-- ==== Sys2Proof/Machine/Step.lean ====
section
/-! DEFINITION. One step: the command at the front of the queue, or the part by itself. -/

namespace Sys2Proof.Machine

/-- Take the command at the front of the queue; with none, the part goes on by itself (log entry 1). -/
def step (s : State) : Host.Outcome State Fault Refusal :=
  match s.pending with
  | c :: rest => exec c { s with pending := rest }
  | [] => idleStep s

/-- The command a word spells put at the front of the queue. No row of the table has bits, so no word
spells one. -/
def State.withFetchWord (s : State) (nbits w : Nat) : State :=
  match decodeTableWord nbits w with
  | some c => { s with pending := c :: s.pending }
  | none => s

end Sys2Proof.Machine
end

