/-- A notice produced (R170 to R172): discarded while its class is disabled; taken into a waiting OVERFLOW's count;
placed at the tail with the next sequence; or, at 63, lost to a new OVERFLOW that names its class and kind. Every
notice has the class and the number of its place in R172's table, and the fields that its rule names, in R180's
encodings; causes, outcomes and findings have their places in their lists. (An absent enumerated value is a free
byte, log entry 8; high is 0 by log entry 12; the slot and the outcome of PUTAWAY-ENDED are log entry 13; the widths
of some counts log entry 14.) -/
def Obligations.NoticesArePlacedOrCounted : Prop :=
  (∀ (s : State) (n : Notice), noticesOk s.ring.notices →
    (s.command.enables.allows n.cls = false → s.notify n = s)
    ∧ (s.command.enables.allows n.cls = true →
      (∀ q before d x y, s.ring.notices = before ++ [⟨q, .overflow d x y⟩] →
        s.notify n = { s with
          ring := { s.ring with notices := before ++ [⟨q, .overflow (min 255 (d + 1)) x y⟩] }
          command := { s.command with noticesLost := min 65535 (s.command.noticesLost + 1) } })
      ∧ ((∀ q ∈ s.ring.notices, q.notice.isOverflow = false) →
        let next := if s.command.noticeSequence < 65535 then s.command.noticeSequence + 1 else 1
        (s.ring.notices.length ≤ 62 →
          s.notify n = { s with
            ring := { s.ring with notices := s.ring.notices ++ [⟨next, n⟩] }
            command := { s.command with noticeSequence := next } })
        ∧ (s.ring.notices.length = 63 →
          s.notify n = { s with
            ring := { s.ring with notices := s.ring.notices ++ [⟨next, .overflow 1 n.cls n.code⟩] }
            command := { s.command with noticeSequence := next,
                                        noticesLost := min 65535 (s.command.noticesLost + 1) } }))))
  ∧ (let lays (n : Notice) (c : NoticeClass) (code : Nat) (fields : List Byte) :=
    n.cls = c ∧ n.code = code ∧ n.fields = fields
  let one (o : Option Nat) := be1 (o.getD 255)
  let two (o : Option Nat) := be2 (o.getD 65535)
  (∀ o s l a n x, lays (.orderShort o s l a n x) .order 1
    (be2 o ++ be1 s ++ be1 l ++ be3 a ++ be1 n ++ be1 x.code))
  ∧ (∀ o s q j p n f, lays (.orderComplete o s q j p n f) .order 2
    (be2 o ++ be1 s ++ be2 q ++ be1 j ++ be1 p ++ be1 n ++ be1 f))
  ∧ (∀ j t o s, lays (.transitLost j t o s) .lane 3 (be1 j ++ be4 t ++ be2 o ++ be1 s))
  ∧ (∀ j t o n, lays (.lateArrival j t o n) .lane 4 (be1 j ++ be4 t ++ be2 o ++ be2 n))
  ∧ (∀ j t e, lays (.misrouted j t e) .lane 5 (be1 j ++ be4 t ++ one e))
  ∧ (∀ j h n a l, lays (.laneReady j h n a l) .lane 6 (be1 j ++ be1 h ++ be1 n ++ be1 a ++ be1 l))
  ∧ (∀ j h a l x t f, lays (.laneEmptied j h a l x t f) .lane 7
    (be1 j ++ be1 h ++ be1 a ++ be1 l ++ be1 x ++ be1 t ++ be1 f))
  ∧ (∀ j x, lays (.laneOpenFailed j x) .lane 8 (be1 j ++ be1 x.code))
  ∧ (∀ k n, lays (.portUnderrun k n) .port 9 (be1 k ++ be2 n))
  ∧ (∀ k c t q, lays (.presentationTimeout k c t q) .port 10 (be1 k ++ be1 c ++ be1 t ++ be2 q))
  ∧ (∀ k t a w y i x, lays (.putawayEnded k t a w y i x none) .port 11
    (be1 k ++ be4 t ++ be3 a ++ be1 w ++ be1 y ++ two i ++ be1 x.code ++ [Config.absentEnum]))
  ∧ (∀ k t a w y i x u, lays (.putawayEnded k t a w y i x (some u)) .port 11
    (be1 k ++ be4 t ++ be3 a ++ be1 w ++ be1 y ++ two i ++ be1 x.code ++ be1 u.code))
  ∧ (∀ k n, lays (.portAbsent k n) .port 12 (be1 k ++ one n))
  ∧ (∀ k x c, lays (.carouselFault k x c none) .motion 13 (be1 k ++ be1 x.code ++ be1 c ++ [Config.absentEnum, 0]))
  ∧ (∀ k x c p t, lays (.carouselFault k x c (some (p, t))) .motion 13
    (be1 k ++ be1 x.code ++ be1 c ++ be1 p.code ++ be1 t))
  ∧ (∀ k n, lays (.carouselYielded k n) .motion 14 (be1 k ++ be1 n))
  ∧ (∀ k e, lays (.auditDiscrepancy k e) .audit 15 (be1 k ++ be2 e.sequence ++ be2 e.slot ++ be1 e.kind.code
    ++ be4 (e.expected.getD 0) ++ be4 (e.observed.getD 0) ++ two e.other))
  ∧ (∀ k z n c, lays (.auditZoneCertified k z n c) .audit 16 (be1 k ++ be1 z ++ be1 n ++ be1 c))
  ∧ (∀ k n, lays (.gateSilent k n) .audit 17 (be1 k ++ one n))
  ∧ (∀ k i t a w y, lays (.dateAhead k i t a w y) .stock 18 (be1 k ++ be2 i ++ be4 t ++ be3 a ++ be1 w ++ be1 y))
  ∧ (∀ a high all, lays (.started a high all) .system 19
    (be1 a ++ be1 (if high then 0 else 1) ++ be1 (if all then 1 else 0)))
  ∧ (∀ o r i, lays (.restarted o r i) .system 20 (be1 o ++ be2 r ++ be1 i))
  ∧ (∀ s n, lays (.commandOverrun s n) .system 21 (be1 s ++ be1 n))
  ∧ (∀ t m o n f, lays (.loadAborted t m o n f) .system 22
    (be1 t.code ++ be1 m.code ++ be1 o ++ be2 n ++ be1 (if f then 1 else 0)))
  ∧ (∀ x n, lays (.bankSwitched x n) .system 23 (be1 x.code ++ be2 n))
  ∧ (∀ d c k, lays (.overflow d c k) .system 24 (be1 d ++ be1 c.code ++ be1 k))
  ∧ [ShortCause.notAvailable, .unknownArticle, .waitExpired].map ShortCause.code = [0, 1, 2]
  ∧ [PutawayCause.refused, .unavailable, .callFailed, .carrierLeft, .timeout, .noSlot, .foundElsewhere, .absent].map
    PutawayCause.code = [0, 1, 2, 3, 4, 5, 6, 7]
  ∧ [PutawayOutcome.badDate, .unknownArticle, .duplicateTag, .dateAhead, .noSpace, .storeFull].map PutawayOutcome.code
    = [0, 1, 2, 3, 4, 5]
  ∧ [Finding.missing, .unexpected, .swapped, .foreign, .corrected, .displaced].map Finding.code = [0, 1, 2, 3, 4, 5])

## Task description
From the first line of the records above to the line that contains "[] => idleStep s", quote each line exactly.

## Written reply
-- ==== Sys2Proof/Machine/Step.lean ====
section
/-! DEFINITION. One step: the command at the front of the queue, or the part by itself. -/

namespace Sys2Proof.Machine

/-- Take the command at the front of the queue; with none, the part goes on by itself (log entry 1). -/
def step (s : State) : Host.Outcome State Fault Refusal :=
  match s.pending with
  | c :: rest => exec c { s with pending := rest }
  | [] => idleStep s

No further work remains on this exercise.